_Your goal_.
In the records below, find the line holding "def fr (n : Nat)" and the line holding "four lanes. -/". Set down both, with every line between them, exactly.

_Recorded information_.
■ ■ ■ ■ ■ ■ ■

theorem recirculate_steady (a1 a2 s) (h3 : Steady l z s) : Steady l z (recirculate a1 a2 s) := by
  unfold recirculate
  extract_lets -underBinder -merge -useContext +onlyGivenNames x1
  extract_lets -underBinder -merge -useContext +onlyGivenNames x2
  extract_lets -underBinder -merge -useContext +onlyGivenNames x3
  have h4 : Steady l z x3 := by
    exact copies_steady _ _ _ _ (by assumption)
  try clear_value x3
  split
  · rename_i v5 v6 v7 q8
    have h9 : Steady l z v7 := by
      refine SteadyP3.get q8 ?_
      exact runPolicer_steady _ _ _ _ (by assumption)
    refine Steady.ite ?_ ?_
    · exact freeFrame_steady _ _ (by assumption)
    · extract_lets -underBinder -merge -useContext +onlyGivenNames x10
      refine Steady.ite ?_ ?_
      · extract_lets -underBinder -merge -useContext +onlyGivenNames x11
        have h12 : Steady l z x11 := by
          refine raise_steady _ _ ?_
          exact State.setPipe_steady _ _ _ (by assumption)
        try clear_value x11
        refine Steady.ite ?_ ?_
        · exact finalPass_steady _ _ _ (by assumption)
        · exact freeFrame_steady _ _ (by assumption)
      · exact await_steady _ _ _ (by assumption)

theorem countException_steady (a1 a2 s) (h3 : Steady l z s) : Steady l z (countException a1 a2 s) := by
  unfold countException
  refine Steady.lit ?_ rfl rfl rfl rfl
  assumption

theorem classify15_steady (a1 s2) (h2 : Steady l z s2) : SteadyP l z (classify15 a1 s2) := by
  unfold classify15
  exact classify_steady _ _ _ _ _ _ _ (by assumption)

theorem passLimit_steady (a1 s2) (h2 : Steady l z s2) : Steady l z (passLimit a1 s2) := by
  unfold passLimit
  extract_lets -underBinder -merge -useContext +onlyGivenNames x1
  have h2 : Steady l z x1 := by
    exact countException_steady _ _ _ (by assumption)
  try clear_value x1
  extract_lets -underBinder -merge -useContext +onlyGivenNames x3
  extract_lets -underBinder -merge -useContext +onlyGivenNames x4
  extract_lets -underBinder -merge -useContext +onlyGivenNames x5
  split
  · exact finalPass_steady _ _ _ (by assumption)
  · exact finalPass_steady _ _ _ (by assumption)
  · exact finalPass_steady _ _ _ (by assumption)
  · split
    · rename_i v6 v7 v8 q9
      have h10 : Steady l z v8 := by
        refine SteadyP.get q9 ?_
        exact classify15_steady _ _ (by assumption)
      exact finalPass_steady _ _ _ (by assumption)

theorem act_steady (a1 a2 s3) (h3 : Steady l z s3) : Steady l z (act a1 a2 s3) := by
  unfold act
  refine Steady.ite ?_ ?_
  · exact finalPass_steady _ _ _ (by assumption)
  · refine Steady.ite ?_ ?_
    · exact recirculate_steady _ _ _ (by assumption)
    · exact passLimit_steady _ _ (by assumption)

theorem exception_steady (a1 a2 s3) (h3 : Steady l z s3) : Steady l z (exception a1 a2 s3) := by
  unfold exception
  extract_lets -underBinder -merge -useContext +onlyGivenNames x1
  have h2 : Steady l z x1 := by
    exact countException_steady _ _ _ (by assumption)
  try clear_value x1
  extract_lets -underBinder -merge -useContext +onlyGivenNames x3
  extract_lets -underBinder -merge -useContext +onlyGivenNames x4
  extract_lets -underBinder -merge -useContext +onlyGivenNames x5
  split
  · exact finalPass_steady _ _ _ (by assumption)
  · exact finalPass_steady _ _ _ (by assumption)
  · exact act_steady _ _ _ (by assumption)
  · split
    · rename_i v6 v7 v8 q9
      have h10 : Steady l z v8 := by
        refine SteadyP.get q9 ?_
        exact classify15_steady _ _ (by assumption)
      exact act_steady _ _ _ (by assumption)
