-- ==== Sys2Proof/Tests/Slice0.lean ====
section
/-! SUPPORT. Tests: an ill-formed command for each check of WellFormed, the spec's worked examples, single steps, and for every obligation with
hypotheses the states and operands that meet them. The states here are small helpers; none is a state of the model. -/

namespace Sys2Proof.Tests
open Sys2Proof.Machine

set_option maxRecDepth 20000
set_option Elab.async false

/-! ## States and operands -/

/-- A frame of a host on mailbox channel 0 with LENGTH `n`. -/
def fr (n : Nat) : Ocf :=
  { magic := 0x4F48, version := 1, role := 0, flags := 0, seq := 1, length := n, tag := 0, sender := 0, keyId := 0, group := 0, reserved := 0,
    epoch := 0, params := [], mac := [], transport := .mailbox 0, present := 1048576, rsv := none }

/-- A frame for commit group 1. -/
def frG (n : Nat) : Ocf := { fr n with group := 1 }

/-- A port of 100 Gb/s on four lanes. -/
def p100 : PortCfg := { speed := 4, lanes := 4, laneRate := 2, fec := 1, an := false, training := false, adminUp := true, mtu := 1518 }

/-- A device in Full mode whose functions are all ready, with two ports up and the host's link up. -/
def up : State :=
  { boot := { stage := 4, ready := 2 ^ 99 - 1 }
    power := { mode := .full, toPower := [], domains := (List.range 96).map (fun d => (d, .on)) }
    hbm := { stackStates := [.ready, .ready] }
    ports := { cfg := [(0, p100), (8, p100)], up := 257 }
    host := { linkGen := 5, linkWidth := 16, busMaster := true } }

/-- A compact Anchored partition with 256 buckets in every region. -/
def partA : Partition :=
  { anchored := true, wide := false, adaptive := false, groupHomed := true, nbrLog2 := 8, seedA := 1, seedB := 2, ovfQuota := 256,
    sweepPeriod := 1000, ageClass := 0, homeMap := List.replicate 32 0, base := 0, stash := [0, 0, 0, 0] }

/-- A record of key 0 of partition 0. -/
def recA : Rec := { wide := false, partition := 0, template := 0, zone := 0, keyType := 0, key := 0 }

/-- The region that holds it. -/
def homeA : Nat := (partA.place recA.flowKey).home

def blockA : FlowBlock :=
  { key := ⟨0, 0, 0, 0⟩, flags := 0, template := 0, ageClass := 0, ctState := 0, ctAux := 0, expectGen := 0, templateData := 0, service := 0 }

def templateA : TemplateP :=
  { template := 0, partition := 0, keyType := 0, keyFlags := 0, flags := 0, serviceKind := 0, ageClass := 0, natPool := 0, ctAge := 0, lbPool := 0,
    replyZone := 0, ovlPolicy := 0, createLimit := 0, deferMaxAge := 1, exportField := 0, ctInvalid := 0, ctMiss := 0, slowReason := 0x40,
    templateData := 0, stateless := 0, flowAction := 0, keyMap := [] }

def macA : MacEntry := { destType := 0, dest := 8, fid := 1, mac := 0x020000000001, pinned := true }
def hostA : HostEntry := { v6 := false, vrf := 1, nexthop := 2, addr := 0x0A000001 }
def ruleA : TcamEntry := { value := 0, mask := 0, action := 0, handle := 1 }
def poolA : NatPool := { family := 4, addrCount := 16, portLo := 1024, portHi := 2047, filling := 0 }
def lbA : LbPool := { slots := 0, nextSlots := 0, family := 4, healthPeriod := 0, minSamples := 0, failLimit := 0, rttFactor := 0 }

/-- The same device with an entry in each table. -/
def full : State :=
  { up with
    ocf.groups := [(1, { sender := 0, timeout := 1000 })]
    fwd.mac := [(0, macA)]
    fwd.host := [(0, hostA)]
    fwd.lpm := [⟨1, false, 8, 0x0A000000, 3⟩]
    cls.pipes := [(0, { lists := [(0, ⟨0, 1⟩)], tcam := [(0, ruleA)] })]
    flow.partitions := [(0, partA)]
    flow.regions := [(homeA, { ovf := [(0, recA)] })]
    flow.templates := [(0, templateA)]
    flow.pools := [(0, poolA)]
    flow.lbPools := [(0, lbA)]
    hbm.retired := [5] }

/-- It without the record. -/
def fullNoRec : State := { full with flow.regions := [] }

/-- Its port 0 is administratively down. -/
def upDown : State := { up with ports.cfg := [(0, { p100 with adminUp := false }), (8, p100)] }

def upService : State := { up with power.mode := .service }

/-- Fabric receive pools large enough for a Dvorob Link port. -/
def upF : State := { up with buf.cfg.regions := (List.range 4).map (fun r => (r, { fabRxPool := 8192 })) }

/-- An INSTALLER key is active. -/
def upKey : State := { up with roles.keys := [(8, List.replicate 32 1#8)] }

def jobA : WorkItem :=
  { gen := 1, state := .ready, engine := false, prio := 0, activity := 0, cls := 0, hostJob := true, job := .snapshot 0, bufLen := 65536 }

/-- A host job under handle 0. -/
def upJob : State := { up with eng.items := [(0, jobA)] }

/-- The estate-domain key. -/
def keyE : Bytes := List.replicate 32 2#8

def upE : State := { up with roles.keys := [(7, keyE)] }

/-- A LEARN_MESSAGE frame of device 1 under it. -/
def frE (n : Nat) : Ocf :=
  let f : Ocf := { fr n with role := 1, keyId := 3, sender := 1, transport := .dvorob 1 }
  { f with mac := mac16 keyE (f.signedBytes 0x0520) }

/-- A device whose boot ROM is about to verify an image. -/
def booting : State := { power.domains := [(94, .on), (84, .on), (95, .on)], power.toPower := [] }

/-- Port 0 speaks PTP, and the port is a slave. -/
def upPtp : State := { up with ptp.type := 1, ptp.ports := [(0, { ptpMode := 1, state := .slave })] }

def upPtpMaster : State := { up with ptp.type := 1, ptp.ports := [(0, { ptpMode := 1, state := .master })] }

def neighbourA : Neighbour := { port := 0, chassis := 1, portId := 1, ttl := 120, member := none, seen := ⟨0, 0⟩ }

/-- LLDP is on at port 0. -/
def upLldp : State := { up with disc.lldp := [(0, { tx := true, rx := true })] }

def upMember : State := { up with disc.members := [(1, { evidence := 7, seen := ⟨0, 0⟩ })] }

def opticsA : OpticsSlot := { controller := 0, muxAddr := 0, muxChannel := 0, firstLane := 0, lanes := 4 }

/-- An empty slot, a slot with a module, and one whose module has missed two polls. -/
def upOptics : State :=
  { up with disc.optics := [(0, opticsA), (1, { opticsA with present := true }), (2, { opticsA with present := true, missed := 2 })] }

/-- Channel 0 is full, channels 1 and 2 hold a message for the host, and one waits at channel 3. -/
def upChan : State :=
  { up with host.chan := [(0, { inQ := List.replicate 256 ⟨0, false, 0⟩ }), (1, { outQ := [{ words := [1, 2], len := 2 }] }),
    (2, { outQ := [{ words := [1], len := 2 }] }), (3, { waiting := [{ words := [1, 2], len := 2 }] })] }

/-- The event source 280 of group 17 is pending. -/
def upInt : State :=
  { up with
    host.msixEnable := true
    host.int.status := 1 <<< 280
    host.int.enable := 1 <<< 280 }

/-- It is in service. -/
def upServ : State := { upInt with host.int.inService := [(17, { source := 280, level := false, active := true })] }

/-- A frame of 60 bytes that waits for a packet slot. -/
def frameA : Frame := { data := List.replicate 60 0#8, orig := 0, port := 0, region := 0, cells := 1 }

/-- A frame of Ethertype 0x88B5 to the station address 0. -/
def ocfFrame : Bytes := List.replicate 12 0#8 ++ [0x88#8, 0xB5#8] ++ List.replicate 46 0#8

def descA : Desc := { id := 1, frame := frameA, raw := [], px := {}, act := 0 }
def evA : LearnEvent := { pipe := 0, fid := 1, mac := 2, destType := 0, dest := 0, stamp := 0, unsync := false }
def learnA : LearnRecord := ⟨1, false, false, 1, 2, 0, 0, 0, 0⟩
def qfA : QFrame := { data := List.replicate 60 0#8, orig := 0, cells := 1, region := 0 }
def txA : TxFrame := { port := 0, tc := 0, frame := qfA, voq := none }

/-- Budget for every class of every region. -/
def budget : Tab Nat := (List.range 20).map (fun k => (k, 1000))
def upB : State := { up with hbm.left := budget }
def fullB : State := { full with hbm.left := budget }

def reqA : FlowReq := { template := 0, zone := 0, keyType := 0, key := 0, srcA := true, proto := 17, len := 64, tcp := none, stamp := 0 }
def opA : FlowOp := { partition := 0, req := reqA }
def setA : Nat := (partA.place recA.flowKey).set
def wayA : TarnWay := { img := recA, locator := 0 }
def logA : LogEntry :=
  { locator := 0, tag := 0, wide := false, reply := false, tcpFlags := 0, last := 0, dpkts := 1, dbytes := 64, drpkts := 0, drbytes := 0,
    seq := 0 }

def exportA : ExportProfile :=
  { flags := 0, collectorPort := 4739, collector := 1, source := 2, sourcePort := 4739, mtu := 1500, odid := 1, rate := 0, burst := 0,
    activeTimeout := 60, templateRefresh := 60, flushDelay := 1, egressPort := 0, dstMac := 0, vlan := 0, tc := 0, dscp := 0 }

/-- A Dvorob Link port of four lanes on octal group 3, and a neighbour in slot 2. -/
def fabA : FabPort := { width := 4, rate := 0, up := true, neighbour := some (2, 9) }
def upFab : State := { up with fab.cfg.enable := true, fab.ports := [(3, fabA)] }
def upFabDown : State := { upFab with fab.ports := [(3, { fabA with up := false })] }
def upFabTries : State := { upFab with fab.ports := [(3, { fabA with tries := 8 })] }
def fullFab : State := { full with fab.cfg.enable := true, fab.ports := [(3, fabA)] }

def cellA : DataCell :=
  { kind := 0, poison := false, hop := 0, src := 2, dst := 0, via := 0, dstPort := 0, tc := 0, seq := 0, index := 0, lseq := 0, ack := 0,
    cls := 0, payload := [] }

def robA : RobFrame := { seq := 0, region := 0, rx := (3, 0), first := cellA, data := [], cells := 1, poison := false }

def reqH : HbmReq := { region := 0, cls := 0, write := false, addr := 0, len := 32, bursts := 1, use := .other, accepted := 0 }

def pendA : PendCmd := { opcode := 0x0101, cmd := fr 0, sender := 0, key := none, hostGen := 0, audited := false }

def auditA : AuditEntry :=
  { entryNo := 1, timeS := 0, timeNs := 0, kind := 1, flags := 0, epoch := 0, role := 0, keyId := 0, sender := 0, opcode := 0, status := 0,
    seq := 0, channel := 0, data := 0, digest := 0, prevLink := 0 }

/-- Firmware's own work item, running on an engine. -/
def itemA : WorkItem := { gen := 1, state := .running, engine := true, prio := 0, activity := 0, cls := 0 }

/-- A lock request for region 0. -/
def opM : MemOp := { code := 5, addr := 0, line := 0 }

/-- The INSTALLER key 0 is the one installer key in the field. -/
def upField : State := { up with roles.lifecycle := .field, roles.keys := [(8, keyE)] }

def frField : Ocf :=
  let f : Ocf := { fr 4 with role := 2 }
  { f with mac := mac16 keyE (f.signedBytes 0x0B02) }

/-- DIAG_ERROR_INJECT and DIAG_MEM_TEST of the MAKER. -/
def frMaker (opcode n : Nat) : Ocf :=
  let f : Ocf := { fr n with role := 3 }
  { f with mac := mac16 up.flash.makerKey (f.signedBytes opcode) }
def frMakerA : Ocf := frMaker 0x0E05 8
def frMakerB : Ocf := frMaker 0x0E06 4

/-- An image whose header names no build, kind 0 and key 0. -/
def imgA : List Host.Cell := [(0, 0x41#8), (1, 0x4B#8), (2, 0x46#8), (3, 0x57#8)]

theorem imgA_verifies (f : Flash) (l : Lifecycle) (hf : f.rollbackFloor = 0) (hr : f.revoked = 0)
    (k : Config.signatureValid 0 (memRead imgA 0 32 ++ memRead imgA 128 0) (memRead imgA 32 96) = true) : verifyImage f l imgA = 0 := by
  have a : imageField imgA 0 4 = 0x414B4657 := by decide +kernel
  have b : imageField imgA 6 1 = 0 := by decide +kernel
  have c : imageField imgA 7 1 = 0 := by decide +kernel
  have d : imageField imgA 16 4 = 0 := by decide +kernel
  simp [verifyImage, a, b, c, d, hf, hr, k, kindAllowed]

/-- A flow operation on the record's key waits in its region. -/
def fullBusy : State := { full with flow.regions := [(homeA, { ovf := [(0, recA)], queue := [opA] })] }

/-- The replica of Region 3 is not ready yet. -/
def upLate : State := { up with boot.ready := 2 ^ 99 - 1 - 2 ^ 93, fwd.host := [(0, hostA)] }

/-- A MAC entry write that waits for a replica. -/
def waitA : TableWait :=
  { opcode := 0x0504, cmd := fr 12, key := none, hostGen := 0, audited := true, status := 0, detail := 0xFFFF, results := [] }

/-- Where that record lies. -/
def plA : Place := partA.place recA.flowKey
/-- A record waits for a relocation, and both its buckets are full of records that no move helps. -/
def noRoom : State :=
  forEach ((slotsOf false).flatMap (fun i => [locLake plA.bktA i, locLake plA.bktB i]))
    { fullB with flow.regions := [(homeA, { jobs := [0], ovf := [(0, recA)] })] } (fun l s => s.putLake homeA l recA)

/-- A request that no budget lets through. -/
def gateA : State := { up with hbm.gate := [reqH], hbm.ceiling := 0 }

■ ■ ■ ■ ■ ■ ■

_Answer box_.
def fr (n : Nat) : Ocf :=
  { magic := 0x4F48, version := 1, role := 0, flags := 0, seq := 1, length := n, tag := 0, sender := 0, keyId := 0, group := 0, reserved := 0,
    epoch := 0, params := [], mac := [], transport := .mailbox 0, present := 1048576, rsv := none }

/-- A frame for commit group 1. -/
def frG (n : Nat) : Ocf := { fr n with group := 1 }

/-- A port of 100 Gb/s on four lanes. -/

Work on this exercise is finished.